(Entries taken from a collection)

□ □ □ □ □ □ □

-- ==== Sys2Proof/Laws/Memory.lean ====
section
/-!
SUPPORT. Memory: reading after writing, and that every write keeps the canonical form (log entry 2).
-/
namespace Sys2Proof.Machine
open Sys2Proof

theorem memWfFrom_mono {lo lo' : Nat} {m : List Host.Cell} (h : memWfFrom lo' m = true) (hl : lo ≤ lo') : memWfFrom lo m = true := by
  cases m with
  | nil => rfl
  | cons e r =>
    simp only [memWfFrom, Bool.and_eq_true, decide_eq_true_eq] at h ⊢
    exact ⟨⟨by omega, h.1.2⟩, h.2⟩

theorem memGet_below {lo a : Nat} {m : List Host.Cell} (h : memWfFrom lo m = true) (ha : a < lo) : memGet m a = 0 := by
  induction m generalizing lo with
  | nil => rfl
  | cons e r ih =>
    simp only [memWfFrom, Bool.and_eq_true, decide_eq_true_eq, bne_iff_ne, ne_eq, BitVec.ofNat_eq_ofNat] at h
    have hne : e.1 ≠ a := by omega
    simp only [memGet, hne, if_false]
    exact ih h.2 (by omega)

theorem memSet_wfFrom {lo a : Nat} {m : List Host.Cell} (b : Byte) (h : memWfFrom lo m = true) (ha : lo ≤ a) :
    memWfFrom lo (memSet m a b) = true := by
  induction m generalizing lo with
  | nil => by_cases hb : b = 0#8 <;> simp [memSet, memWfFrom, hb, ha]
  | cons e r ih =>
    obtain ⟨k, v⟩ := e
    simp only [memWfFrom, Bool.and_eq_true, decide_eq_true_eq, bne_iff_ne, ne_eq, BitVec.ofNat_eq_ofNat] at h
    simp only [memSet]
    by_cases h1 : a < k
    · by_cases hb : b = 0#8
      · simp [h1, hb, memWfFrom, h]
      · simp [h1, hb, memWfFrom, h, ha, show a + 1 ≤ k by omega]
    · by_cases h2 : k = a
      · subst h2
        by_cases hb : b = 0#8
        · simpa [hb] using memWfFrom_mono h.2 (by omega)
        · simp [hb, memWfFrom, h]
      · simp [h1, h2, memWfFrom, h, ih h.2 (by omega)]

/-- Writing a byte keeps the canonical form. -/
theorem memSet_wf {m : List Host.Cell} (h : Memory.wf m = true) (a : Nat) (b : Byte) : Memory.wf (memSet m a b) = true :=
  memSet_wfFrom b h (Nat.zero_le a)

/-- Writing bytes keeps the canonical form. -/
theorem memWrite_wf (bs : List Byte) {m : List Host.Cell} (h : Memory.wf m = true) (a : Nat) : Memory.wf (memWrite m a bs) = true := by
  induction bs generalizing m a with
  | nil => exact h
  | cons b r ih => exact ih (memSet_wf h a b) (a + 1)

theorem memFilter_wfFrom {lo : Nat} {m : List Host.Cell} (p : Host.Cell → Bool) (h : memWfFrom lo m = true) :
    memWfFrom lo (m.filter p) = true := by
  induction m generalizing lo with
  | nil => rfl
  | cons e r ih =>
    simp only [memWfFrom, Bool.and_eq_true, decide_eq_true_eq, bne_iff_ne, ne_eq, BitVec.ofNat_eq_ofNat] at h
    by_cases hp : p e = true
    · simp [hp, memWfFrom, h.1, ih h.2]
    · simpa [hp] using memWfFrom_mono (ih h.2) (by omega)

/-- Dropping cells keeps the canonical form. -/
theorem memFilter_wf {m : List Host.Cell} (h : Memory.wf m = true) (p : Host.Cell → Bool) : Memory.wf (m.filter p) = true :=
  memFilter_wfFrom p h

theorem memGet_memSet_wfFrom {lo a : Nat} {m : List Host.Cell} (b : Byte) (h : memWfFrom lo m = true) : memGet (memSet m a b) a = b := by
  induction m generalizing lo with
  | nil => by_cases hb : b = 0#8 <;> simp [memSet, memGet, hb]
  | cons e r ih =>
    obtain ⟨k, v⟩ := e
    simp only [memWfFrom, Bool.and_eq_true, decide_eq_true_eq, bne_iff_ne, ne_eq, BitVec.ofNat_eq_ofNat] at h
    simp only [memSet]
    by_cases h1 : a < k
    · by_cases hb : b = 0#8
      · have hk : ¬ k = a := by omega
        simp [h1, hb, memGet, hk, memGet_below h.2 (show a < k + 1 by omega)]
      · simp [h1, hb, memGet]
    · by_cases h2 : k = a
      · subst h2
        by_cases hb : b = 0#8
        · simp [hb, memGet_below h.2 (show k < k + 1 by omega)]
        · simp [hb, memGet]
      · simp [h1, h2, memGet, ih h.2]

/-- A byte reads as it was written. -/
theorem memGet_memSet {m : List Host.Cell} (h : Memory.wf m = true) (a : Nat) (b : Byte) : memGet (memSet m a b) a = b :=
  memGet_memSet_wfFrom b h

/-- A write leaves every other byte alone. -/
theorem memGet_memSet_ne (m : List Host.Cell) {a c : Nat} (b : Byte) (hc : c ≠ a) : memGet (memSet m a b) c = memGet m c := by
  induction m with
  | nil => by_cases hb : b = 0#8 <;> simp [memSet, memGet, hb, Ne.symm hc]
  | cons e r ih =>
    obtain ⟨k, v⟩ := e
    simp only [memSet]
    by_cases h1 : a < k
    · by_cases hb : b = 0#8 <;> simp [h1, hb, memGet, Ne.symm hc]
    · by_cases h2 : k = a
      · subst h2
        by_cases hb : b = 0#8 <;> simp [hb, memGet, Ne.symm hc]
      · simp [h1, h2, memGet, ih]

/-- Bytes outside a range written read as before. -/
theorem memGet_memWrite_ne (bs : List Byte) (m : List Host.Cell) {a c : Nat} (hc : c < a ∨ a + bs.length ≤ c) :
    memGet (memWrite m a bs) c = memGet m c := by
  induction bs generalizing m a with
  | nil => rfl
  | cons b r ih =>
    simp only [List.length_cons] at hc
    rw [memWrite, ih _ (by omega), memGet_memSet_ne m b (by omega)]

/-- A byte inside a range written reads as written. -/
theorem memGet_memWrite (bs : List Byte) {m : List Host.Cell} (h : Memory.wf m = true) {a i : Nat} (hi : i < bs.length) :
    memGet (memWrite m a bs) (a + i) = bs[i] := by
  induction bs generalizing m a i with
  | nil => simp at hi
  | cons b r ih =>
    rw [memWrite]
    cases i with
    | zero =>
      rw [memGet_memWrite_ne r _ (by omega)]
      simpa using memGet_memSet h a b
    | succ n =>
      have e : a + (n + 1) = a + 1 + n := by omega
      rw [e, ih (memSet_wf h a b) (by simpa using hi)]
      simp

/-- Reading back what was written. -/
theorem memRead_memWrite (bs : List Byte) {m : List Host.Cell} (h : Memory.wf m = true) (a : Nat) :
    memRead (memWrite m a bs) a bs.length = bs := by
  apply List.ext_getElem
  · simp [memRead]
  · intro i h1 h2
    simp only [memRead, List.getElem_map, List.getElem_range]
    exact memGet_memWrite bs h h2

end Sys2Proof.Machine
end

□ □ □ □ □ □ □

▸ Exercise aim
Above are the entries. Quote exactly the lines from the one bearing "theorem memRead_memWrite (bs" through the one bearing "intro i h1 h2".

▸ Solution for this problem
theorem memRead_memWrite (bs : List Byte) {m : List Host.Cell} (h : Memory.wf m = true) (a : Nat) :
    memRead (memWrite m a bs) a bs.length = bs := by
  apply List.ext_getElem
  · simp [memRead]
  · intro i h1 h2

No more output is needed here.